[Saved data entries]
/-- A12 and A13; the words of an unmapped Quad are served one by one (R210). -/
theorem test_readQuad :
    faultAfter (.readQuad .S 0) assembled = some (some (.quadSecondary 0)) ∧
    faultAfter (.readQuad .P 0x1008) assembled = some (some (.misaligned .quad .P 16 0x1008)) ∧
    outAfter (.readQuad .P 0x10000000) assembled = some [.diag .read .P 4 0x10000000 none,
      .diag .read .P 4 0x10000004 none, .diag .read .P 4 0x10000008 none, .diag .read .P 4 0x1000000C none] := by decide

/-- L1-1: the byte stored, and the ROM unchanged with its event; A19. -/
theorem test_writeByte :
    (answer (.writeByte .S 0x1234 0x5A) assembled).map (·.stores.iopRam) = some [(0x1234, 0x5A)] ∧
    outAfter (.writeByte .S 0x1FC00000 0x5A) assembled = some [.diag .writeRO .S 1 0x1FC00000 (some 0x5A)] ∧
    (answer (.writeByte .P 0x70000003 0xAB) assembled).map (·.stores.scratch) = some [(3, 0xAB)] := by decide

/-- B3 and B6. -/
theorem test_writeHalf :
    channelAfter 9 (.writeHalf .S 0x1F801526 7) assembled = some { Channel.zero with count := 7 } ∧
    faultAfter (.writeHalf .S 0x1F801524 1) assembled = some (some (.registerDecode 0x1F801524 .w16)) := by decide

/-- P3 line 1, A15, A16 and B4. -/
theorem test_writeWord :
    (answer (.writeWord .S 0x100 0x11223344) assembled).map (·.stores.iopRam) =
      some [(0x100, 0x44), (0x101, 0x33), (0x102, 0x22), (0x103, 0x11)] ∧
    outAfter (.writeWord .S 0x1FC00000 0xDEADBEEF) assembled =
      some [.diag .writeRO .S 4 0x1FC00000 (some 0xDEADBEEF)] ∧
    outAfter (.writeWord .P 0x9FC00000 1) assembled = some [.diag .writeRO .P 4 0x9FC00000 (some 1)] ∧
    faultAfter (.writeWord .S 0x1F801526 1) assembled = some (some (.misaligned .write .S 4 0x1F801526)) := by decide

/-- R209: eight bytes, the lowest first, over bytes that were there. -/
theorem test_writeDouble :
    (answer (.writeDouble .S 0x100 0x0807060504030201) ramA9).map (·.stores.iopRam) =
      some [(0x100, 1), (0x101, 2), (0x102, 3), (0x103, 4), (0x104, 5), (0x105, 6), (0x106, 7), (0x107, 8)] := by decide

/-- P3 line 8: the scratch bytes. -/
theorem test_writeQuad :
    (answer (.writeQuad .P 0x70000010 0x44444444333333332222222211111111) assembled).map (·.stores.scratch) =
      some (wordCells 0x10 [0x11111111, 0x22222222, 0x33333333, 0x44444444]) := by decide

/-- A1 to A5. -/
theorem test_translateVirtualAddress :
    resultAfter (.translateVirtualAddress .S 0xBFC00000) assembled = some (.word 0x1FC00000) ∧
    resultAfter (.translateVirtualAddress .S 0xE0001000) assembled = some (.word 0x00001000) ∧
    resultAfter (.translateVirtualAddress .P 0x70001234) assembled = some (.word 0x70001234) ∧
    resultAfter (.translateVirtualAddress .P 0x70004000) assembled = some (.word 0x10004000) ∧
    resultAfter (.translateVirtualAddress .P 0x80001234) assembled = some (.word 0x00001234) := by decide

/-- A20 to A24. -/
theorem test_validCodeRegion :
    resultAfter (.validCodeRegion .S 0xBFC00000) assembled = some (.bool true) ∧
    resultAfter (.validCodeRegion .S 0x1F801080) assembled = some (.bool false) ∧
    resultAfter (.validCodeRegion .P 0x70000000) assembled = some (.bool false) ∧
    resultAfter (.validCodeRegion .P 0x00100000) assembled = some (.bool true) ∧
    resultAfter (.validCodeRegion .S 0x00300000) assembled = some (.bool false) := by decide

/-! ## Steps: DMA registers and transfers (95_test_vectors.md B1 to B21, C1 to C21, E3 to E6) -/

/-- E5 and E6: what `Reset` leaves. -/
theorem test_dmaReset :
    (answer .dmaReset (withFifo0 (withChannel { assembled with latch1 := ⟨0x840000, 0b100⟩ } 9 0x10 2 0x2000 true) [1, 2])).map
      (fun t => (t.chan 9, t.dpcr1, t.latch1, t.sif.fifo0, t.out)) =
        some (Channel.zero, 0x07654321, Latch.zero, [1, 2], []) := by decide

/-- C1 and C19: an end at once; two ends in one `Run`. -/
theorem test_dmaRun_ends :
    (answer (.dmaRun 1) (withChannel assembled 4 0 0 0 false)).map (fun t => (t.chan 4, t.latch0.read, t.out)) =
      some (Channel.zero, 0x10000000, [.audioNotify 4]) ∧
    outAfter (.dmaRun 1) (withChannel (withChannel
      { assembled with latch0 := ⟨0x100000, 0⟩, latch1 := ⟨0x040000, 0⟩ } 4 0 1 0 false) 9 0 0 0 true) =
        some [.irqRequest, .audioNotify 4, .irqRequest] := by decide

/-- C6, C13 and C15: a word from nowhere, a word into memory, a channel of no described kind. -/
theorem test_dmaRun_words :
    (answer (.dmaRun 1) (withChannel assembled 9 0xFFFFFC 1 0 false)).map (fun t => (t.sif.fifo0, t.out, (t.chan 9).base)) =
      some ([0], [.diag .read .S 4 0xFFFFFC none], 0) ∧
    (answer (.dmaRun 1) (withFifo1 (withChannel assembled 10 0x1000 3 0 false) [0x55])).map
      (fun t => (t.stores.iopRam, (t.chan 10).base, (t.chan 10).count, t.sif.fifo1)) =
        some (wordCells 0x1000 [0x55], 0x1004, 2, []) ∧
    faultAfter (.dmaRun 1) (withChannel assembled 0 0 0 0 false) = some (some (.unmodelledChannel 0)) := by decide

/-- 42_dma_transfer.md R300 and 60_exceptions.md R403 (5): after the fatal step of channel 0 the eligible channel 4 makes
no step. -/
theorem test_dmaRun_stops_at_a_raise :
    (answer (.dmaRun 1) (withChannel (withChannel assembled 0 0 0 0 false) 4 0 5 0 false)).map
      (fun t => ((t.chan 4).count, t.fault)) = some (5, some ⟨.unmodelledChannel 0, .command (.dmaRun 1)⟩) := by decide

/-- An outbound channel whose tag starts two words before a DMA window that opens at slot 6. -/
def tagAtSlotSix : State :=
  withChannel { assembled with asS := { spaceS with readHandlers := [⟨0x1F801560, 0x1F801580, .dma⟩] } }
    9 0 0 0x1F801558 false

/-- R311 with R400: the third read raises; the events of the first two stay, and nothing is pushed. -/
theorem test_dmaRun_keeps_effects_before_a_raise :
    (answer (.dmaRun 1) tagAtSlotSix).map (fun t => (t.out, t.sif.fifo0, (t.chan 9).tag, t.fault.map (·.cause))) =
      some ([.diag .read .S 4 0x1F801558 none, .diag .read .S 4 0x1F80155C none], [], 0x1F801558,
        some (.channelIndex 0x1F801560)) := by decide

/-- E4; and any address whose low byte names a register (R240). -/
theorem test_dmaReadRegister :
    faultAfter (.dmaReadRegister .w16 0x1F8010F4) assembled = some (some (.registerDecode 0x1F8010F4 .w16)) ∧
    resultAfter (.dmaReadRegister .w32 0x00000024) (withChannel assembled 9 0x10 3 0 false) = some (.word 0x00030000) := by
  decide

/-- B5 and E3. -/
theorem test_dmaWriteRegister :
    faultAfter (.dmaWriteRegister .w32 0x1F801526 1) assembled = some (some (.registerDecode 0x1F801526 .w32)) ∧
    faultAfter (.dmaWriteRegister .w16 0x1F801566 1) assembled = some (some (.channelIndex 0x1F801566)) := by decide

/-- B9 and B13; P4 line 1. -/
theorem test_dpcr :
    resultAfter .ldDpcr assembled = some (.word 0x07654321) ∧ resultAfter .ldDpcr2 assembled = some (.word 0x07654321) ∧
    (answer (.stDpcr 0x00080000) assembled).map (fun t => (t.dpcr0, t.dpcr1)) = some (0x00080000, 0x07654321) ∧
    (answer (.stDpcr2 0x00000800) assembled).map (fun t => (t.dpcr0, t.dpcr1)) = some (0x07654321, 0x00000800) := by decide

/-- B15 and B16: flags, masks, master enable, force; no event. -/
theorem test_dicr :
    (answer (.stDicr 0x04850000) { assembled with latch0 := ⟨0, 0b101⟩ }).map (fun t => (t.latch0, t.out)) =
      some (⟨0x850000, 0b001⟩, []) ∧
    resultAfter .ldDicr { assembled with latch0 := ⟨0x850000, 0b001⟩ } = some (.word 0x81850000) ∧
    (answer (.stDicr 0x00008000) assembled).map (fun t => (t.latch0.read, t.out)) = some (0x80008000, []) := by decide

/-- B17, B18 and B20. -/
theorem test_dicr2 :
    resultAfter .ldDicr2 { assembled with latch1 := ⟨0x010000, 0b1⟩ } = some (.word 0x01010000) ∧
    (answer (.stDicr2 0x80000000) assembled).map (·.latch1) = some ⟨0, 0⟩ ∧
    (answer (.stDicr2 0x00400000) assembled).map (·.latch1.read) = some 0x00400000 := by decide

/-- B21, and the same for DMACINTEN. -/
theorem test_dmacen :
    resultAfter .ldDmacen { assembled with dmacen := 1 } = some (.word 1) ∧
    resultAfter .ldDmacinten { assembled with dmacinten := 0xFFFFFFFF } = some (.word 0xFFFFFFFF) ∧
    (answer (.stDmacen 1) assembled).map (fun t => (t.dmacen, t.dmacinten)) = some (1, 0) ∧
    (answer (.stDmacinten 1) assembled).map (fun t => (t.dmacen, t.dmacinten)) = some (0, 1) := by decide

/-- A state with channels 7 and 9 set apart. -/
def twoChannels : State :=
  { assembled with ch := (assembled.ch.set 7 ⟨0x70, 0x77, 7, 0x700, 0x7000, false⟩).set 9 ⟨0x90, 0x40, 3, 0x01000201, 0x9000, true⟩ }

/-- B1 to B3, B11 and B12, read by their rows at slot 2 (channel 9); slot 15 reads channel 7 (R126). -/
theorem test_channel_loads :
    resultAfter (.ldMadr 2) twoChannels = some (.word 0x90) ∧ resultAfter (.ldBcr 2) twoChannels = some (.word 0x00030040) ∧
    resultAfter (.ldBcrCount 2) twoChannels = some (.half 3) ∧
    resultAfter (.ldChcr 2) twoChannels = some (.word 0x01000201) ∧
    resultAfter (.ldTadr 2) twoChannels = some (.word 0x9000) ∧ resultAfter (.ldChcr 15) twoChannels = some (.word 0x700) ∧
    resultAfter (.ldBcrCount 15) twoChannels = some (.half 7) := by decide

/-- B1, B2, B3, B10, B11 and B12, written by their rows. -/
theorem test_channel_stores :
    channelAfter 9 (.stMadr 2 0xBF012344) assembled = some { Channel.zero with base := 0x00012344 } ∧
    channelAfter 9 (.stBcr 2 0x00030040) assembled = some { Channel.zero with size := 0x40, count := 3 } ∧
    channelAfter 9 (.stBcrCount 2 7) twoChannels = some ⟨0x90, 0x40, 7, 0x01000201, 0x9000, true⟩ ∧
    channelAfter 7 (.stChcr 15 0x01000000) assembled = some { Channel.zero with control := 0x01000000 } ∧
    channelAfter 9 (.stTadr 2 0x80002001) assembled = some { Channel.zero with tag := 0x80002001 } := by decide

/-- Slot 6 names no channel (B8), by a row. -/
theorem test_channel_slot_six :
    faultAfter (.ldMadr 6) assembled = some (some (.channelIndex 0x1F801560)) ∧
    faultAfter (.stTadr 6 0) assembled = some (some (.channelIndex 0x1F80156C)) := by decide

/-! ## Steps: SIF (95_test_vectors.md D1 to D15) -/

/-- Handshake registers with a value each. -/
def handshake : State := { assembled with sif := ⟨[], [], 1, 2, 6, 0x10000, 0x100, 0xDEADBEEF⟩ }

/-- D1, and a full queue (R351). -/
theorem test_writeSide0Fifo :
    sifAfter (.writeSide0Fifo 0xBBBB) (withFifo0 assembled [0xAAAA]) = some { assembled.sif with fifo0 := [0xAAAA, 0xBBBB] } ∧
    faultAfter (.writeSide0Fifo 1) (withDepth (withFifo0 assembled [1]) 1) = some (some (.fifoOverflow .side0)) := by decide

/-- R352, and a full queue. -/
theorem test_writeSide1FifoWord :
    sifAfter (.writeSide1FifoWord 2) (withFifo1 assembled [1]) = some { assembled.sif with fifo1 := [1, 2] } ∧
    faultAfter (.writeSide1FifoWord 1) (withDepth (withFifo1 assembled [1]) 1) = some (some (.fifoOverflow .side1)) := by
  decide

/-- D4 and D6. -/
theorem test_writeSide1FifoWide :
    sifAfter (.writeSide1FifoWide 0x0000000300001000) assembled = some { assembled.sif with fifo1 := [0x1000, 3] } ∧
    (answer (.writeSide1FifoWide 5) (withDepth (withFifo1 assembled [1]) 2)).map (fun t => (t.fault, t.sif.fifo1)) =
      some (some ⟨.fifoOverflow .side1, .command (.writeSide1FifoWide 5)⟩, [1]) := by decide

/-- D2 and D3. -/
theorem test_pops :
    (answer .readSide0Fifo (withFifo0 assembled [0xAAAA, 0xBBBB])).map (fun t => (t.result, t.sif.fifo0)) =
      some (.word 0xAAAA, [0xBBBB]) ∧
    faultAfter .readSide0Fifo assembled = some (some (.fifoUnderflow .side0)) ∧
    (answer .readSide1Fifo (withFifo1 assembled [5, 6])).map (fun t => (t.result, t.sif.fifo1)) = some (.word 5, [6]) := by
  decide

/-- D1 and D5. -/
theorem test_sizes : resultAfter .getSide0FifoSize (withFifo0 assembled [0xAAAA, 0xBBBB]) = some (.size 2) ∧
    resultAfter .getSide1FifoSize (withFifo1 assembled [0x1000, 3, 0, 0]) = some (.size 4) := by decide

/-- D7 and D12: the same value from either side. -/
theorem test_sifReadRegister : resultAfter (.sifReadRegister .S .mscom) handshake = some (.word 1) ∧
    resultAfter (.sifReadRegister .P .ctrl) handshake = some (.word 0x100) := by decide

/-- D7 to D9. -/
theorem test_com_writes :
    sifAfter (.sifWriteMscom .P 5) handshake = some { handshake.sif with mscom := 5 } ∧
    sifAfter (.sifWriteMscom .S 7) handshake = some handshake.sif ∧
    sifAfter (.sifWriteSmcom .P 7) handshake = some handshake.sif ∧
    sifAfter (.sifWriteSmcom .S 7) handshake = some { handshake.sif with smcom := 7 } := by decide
---
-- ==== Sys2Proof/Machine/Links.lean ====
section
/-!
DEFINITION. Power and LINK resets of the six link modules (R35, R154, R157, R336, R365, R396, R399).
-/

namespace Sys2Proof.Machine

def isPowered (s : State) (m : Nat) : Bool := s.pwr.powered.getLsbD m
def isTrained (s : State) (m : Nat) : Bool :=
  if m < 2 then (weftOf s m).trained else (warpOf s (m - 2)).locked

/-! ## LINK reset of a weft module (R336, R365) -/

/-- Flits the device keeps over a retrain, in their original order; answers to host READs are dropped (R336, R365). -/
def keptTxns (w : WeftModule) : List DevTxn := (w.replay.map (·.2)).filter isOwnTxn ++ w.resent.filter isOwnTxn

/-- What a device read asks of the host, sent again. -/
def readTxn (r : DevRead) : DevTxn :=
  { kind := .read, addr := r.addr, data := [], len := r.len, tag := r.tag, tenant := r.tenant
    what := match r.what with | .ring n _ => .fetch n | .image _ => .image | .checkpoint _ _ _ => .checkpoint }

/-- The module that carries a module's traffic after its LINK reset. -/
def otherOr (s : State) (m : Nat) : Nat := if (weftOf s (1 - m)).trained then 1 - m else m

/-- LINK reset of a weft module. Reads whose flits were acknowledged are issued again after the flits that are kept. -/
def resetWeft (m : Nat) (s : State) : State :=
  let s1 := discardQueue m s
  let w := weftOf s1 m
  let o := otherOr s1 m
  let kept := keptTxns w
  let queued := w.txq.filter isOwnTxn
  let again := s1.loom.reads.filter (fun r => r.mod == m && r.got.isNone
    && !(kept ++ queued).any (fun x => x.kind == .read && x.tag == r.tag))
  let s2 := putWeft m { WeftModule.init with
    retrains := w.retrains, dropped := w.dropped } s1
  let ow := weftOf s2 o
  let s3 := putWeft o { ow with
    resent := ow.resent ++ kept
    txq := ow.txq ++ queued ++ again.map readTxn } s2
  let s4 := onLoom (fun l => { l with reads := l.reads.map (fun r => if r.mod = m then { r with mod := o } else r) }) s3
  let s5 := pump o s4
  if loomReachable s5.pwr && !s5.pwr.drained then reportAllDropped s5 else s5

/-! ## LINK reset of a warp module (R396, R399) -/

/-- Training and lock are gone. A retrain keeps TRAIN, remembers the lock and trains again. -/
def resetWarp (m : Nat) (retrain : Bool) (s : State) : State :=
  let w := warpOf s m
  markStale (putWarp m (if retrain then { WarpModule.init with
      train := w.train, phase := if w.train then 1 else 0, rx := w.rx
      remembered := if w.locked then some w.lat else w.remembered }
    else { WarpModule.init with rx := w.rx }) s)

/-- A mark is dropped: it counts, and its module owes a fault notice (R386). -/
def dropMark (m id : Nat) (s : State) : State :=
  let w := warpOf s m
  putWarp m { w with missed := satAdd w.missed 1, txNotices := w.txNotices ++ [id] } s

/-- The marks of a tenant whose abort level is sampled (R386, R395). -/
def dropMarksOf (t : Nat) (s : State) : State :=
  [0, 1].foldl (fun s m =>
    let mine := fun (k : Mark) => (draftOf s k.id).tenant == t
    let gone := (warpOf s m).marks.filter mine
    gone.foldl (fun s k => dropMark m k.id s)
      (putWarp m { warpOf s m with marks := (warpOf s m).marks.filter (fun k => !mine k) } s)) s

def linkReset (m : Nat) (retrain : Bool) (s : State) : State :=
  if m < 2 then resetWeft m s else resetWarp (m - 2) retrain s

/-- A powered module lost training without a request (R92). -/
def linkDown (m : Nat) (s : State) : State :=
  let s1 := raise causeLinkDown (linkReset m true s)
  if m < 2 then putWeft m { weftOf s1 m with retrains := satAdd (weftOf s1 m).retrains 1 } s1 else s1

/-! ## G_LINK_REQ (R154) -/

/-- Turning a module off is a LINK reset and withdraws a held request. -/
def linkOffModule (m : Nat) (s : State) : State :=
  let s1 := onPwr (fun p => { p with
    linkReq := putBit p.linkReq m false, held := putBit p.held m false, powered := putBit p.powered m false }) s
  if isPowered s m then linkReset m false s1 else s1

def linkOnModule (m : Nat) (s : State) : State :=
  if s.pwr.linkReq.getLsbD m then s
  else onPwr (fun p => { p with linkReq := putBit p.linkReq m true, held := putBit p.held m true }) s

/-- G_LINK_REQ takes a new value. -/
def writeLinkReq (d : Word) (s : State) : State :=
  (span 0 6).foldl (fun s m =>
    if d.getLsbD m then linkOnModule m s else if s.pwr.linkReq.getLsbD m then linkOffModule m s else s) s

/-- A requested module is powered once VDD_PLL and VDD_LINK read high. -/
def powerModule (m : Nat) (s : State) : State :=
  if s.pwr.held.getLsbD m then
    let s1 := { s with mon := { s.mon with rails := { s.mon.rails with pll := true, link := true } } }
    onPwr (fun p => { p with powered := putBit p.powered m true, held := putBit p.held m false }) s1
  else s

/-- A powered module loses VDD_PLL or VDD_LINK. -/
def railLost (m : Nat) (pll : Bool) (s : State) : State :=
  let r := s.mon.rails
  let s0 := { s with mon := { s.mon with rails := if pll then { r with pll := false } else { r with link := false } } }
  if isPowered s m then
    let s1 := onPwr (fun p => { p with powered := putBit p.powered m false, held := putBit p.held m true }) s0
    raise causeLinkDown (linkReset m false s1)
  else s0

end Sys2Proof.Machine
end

Exercise: Among the lines above, find the ones containing "base" and copy them.

Answer section:
    (answer (.dmaRun 1) (withChannel assembled 9 0xFFFFFC 1 0 false)).map (fun t => (t.sif.fifo0, t.out, (t.chan 9).base)) =
      (fun t => (t.stores.iopRam, (t.chan 10).base, (t.chan 10).count, t.sif.fifo1)) =
    channelAfter 9 (.stMadr 2 0xBF012344) assembled = some { Channel.zero with base := 0x00012344 } ∧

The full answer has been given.